We denote all the items that the $U$'th user provided implicit feedback by $F(U)$. Then the decomposition becomes:
\[ \begin{aligned} M_{UI}'= & \sigma+b_U+b_I+\sum_k P_{Uk}\cdot \\ & \left(Q_{kI}+|F(U)|^{-1/2}\sum_{j\in F(U)}y_{jk}\right) \end{aligned}\]
and the error function becomes:
\[ \begin{aligned} SSE = & \sum_{(U,I)\in S_M}(M_{UI}-M_{UI}')^2 \\ & +\lambda\Big(\sum_U|P_U|^2_2 +\sum_I|Q_I|^2_2 \\ & + \sum_U|b_U|2+\sum_I|b_I|2 \\ & +\sum_{j}|y_j|^2_2 \Big)
\end{aligned} \]
Note that $y_j$ are variables that need to be updated. Their updating formulas are:
\[ \begin{aligned} y_j= & y_j+\alpha \frac{1}{RMSE}\Big( M_{UI}-M'_{UI}\Big)|F(U)|^{-1/2} \\ & -\alpha \frac{1}{RMSE}\lambda\ y_j \end{aligned}\]
Bias SVD with weight
Now we propose an improved algorithm. We noticed that some users had rated many items, while some users had only rated a few items (even 1 or 2 item(s)).
It is clear that if a user rated a large number of items, its contribution to the recommender system should be greatly useful.Based on this, we added weight to each user, denoted by $\omega_U$, which is related to the number of items rated by $U$'th user. In this case, when we update $Q_I$, the updating formula becomes:
\[ \begin{aligned} Q_{kI}= & Q_{kI}+\alpha\frac{1}{RMSE}\left( M_{UI}-\sum_{k} P_{Uk}Q_{kI} \right)\omega_U P_{Uk} \\ & +\alpha\frac{1}{RMSE}\lambda Q_{kI} \end{aligned}\]
Application and Comparison
In this section, we will use Book-Crossing Dataset to test our algorithms and compare their accuracy.This dataset has up to $10^5$ users' rating records among $10^5$ different books. Also, this dataset provides implicit data. Due to the limitation of laptop's CPU, we only test $10^3,2\cdot 10^3,3\cdot 10^3$ many data.Codes are available on GitHub
We can see that with the consideration of bias, the accuracy rapidly increased, from about $7.0$ to $1.8$. With the consideration of weights, the accuracy increased a little, compared with biasSVD. Furthermore, SVD++ have the most accuracy among algorithms we discussed before.
Conclusion
Matrix factorization provides a efficient method for us to establish the recommender system. Since we do not need to store the entire rating matrix, the algorithms can be run even on personal computer with limited performance. However, the speed of algorithms becomes significantly slow when the dimensions increase. One of the solution is change gradient descent to stochastic gradient descent, which generally performs faster.

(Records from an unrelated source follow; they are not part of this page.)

/-- GLOAD and GFREE (R238, R239): for a header and a descriptor that pass their checks, GLOAD takes the outcome of loading
the graph of the image, and a handle it answers named no graph before and names one after; while compaction moves sets
it waits (the model's choice, log 98). GFREE of a graph with a live launch fails with 0x05, unless the graph is frozen and saved; it
waits while a pinned tile of the graph has accesses outstanding (the model's choice, log 142: R34 lets nothing free such a tile, and
R239 is silent); otherwise the graph is unloaded and its handle names none. That only the words that this load needs give 0x09 is
the model's reading (log 97). -/
def Obligations.GraphLoadAndFree : Prop := ∀ (s : State) (rd rs1 : RegNo), AsyncRoom s →
  let th := curThr s; let va := rs s rs1
  (Quiet s → ∀ dp hp ps w1 w2, opRange s .read va 64 = .ok dp → opRange s .read th.ibase 128 = .ok hp →
    (readPieces s dp).2.1 = false → readPieces s hp = (w1, false, w2) →
    headerRefuse w1 (getPkg s s.cur.pkg).stepping = none → th.ibase.toNat ≤ va.toNat →
    opRange s .read th.ibase (imageBytes (headerSecs w1)) = .ok ps →
    let im : Image := { bs := (readPieces s ps).1, secs := headerSecs w1 }
    let o := va.toNat - th.ibase.toNat
    descRefuse im o = none → (readParts s th.ibase (imageReads im o)).1 = false →
    (∀ u w, loadGraph s s.cur.pkg th.part th.agid th.ibase im o = .done u w →
      AsyncIssues (.gload rd rs1) s (readParts u th.ibase (imageReads im o)).2 rd (.ready w) ∧
      ∀ h, h < 256 → w = okWord h →
        getGraph s (s.cur.pkg, h) = none ∧ (getGraph u (s.cur.pkg, h)).isSome = true) ∧
    (∀ u, loadGraph s s.cur.pkg th.part th.agid th.ibase im o = .moving u → exec (.gload rd rs1) s = .next u)) ∧
  (∀ g, graphArg s va.toNat = .ok g → g.moveTo = none →
    (hasLaunch s s.cur.pkg va.toNat = true → (g.frozen && g.saved) = false →
      AsyncIssues (.gfree rd rs1) s s rd (.ready (errWord 0x05))) ∧
    (hasLaunch s s.cur.pkg va.toNat = false ∨ (g.frozen && g.saved) = true →
      (pinnedBusy s g = true → exec (.gfree rd rs1) s = .next s) ∧
      (pinnedBusy s g = false →
        AsyncIssues (.gfree rd rs1) s (reevalAll (unloadGraph s s.cur.pkg va.toNat g)) rd (.ready (okWord 0)) ∧
        getGraph (unloadGraph s s.cur.pkg va.toNat g) (s.cur.pkg, va.toNat) = none))) ∧
  (∀ w, graphArg s va.toNat = .error w → AsyncIssues (.gfree rd rs1) s s rd (.ready w))

/-- GLAUNCH and GKILL (R236, R240, R241): a record that passes its checks is appended to its launch queue and the result waits
for its acceptance; a refused one answers its code, a full queue 0x01, and a range of the queue that faults traps or waits for its walk. GKILL of
a live launch of the partition marks it killed with the status it will end with, and the result waits for the end. -/
def Obligations.LaunchAndKill : Prop := ∀ (s : State) (rd rs1 rs2 : RegNo), AsyncRoom s →
  let h := (rs s rs1).toNat; let va := rs s rs2
  let launches := fun (u : State) (r : LaunchRec) =>
    (∀ q lq, recCode u s.cur.pkg (curPart s) r = none → queueOf u s.cur.pkg (curPart s) r.queue = some (q, lq) →
      (∀ i v, appendSlot u lq.base.toNat lq.log2 (bytesOfRec r) = .ok (i, v) →
        AsyncIssues (.glaunch rd rs1 rs2) s v rd (.launch q i)) ∧
      (∀ w, appendSlot u lq.base.toNat lq.log2 (bytesOfRec r) = .error (.inr w) → w = errWord 0x01 ∧
        AsyncIssues (.glaunch rd rs1 rs2) s u rd (.ready w)) ∧
      (∀ x, appendSlot u lq.base.toNat lq.log2 (bytesOfRec r) = .error (.inl x) → OpTraps (.glaunch rd rs1 rs2) s u x)) ∧
    (∀ c, recCode u s.cur.pkg (curPart s) r = some c → AsyncIssues (.glaunch rd rs1 rs2) s u rd (.ready (errWord c)))
  (Quiet s → moving s h = false → h < 256 →
    (va = 0 → launches s { graph := h, prio := 2, trap := s.cur.thr + 4 * s.cur.die, agid := (curThr s).agid,
                           wait := [0, 0, 0, 0], thr := [0, 0, 0, 0] }) ∧
    (va ≠ 0 → ∀ bs u, Reads s va 64 bs u → launches u { recOfBytes bs with graph := h })) ∧
  (∀ l, launchArg s h = .ok l → moving s l.record.graph = false →
    (l.killed = true → AsyncIssues (.gkill rd rs1) s s rd (.kill h 0)) ∧
    (l.killed = false → AsyncIssues (.gkill rd rs1) s (beginKill s s.cur.pkg h l.why).1 rd
      (.kill h (beginKill s s.cur.pkg h l.why).2))) ∧
  (∀ w, launchArg s h = .error w → AsyncIssues (.gkill rd rs1) s s rd (.ready w))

However, matrix factorization still has its disadvantage. If our rating matrix changes, for example, we add some new users and their rating records, then we have to run the whole algorithm again, even though the changes are slight. In fact, the rating record is dynamic in reality, and it is inefficient to update the recommender system in this way. Fortunately, we can combine traditional algorithms with deep learning, which allow us to update our system online.
References
- Improving Recommendation Lists Through Topic Diversification, Cai-Nicolas Ziegler, Sean M. McNee, Joseph A. Konstan, Georg Lausen; Proceedings of the 14th International World Wide Web Conference (WWW '05), May 10-14, 2005, Chiba, Japan.

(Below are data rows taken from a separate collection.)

-- ==== Sys2Proof/Laws/State.lean ====
section
/-!
SUPPORT. Laws/State.lean: what each update of State leaves alone (one lemma per field per update, true by rfl), and
that each table reads back what was written.
-/
set_option Elab.async false
namespace Sys2Proof.Machine

/-! ### setThr -/

@[simp] theorem setThr_coreNext (s : State) (k : Tid) (v : Thread) : (setThr s k v).coreNext = s.coreNext := rfl
@[simp] theorem setThr_engines (s : State) (k : Tid) (v : Thread) : (setThr s k v).engines = s.engines := rfl
@[simp] theorem setThr_inFlight (s : State) (k : Tid) (v : Thread) : (setThr s k v).inFlight = s.inFlight := rfl
@[simp] theorem setThr_updates (s : State) (k : Tid) (v : Thread) : (setThr s k v).updates = s.updates := rfl
@[simp] theorem setThr_allocWait (s : State) (k : Tid) (v : Thread) : (setThr s k v).allocWait = s.allocWait := rfl
@[simp] theorem setThr_graphs (s : State) (k : Tid) (v : Thread) : (setThr s k v).graphs = s.graphs := rfl
@[simp] theorem setThr_launches (s : State) (k : Tid) (v : Thread) : (setThr s k v).launches = s.launches := rfl
@[simp] theorem setThr_launchQs (s : State) (k : Tid) (v : Thread) : (setThr s k v).launchQs = s.launchQs := rfl
@[simp] theorem setThr_breaks (s : State) (k : Tid) (v : Thread) : (setThr s k v).breaks = s.breaks := rfl
@[simp] theorem setThr_sources (s : State) (k : Tid) (v : Thread) : (setThr s k v).sources = s.sources := rfl
@[simp] theorem setThr_tiles (s : State) (k : Tid) (v : Thread) : (setThr s k v).tiles = s.tiles := rfl
@[simp] theorem setThr_chunkWrites (s : State) (k : Tid) (v : Thread) : (setThr s k v).chunkWrites = s.chunkWrites := rfl
@[simp] theorem setThr_retires (s : State) (k : Tid) (v : Thread) : (setThr s k v).retires = s.retires := rfl
@[simp] theorem setThr_memTiles (s : State) (k : Tid) (v : Thread) : (setThr s k v).memTiles = s.memTiles := rfl
@[simp] theorem setThr_chans (s : State) (k : Tid) (v : Thread) : (setThr s k v).chans = s.chans := rfl
@[simp] theorem setThr_bars (s : State) (k : Tid) (v : Thread) : (setThr s k v).bars = s.bars := rfl
@[simp] theorem setThr_hbm (s : State) (k : Tid) (v : Thread) : (setThr s k v).hbm = s.hbm := rfl
@[simp] theorem setThr_l0 (s : State) (k : Tid) (v : Thread) : (setThr s k v).l0 = s.l0 := rfl
@[simp] theorem setThr_hostMem (s : State) (k : Tid) (v : Thread) : (setThr s k v).hostMem = s.hostMem := rfl
@[simp] theorem setThr_ecc (s : State) (k : Tid) (v : Thread) : (setThr s k v).ecc = s.ecc := rfl
@[simp] theorem setThr_eccL0 (s : State) (k : Tid) (v : Thread) : (setThr s k v).eccL0 = s.eccL0 := rfl
@[simp] theorem setThr_bankModes (s : State) (k : Tid) (v : Thread) : (setThr s k v).bankModes = s.bankModes := rfl
@[simp] theorem setThr_reqs (s : State) (k : Tid) (v : Thread) : (setThr s k v).reqs = s.reqs := rfl
@[simp] theorem setThr_watchHolds (s : State) (k : Tid) (v : Thread) : (setThr s k v).watchHolds = s.watchHolds := rfl
@[simp] theorem setThr_walks (s : State) (k : Tid) (v : Thread) : (setThr s k v).walks = s.walks := rfl
@[simp] theorem setThr_ranges (s : State) (k : Tid) (v : Thread) : (setThr s k v).ranges = s.ranges := rfl
@[simp] theorem setThr_xfers (s : State) (k : Tid) (v : Thread) : (setThr s k v).xfers = s.xfers := rfl
@[simp] theorem setThr_copies (s : State) (k : Tid) (v : Thread) : (setThr s k v).copies = s.copies := rfl
@[simp] theorem setThr_copyQs (s : State) (k : Tid) (v : Thread) : (setThr s k v).copyQs = s.copyQs := rfl
@[simp] theorem setThr_vtiles (s : State) (k : Tid) (v : Thread) : (setThr s k v).vtiles = s.vtiles := rfl
@[simp] theorem setThr_islands (s : State) (k : Tid) (v : Thread) : (setThr s k v).islands = s.islands := rfl
@[simp] theorem setThr_groups (s : State) (k : Tid) (v : Thread) : (setThr s k v).groups = s.groups := rfl
@[simp] theorem setThr_xunits (s : State) (k : Tid) (v : Thread) : (setThr s k v).xunits = s.xunits := rfl
@[simp] theorem setThr_streams (s : State) (k : Tid) (v : Thread) : (setThr s k v).streams = s.streams := rfl
@[simp] theorem setThr_lanes (s : State) (k : Tid) (v : Thread) : (setThr s k v).lanes = s.lanes := rfl
@[simp] theorem setThr_packets (s : State) (k : Tid) (v : Thread) : (setThr s k v).packets = s.packets := rfl
@[simp] theorem setThr_inbox (s : State) (k : Tid) (v : Thread) : (setThr s k v).inbox = s.inbox := rfl
@[simp] theorem setThr_straits (s : State) (k : Tid) (v : Thread) : (setThr s k v).straits = s.straits := rfl
@[simp] theorem setThr_acks (s : State) (k : Tid) (v : Thread) : (setThr s k v).acks = s.acks := rfl
@[simp] theorem setThr_nacks (s : State) (k : Tid) (v : Thread) : (setThr s k v).nacks = s.nacks := rfl
@[simp] theorem setThr_cables (s : State) (k : Tid) (v : Thread) : (setThr s k v).cables = s.cables := rfl
@[simp] theorem setThr_exits (s : State) (k : Tid) (v : Thread) : (setThr s k v).exits = s.exits := rfl
@[simp] theorem setThr_badPages (s : State) (k : Tid) (v : Thread) : (setThr s k v).badPages = s.badPages := rfl
@[simp] theorem setThr_partitions (s : State) (k : Tid) (v : Thread) : (setThr s k v).partitions = s.partitions := rfl
@[simp] theorem setThr_pageOwner (s : State) (k : Tid) (v : Thread) : (setThr s k v).pageOwner = s.pageOwner := rfl
@[simp] theorem setThr_pageOn (s : State) (k : Tid) (v : Thread) : (setThr s k v).pageOn = s.pageOn := rfl
@[simp] theorem setThr_barRuns (s : State) (k : Tid) (v : Thread) : (setThr s k v).barRuns = s.barRuns := rfl
@[simp] theorem setThr_quotas (s : State) (k : Tid) (v : Thread) : (setThr s k v).quotas = s.quotas := rfl
@[simp] theorem setThr_slotTabs (s : State) (k : Tid) (v : Thread) : (setThr s k v).slotTabs = s.slotTabs := rfl
@[simp] theorem setThr_wheels (s : State) (k : Tid) (v : Thread) : (setThr s k v).wheels = s.wheels := rfl
@[simp] theorem setThr_reports (s : State) (k : Tid) (v : Thread) : (setThr s k v).reports = s.reports := rfl
@[simp] theorem setThr_qmReports (s : State) (k : Tid) (v : Thread) : (setThr s k v).qmReports = s.qmReports := rfl
@[simp] theorem setThr_tlb (s : State) (k : Tid) (v : Thread) : (setThr s k v).tlb = s.tlb := rfl
@[simp] theorem setThr_stops (s : State) (k : Tid) (v : Thread) : (setThr s k v).stops = s.stops := rfl
@[simp] theorem setThr_traces (s : State) (k : Tid) (v : Thread) : (setThr s k v).traces = s.traces := rfl
@[simp] theorem setThr_watches (s : State) (k : Tid) (v : Thread) : (setThr s k v).watches = s.watches := rfl
@[simp] theorem setThr_fns (s : State) (k : Tid) (v : Thread) : (setThr s k v).fns = s.fns := rfl
@[simp] theorem setThr_packages (s : State) (k : Tid) (v : Thread) : (setThr s k v).packages = s.packages := rfl
@[simp] theorem setThr_agenda (s : State) (k : Tid) (v : Thread) : (setThr s k v).agenda = s.agenda := rfl
@[simp] theorem setThr_tick (s : State) (k : Tid) (v : Thread) : (setThr s k v).tick = s.tick := rfl
@[simp] theorem setThr_cur (s : State) (k : Tid) (v : Thread) : (setThr s k v).cur = s.cur := rfl
@[simp] theorem setThr_freeCount (s : State) (k : Tid) (v : Thread) : (setThr s k v).freeCount = s.freeCount := rfl
@[simp] theorem setThr_nextId (s : State) (k : Tid) (v : Thread) : (setThr s k v).nextId = s.nextId := rfl
@[simp] theorem setThr_threads (s : State) (k : Tid) (v : Thread) : (setThr s k v).threads = tset k v s.threads := rfl
@[simp] theorem getThr_setThr (s : State) (k : Tid) (v : Thread) : getThr (setThr s k v) k = v := by
  simp [getThr]
theorem getThr_setThr_other (s : State) {k j : Tid} (v : Thread) (h : j ≠ k) : getThr (setThr s k v) j = getThr s j :=
  tget_tset_other _ v s.threads h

- Koren Y, Bell R, Volinsky C. Matrix factorization techniques for recommender systems[J]. Computer, 2009 (8): 30-37]
- Salakhutdinov R, Mnih A. Probabilistic matrix factorization. NIPS, 2008.
- Rendle, Steffen. "Factorization machines." Data Mining (ICDM), 2010 IEEE 10th International Conference on. IEEE, 2010.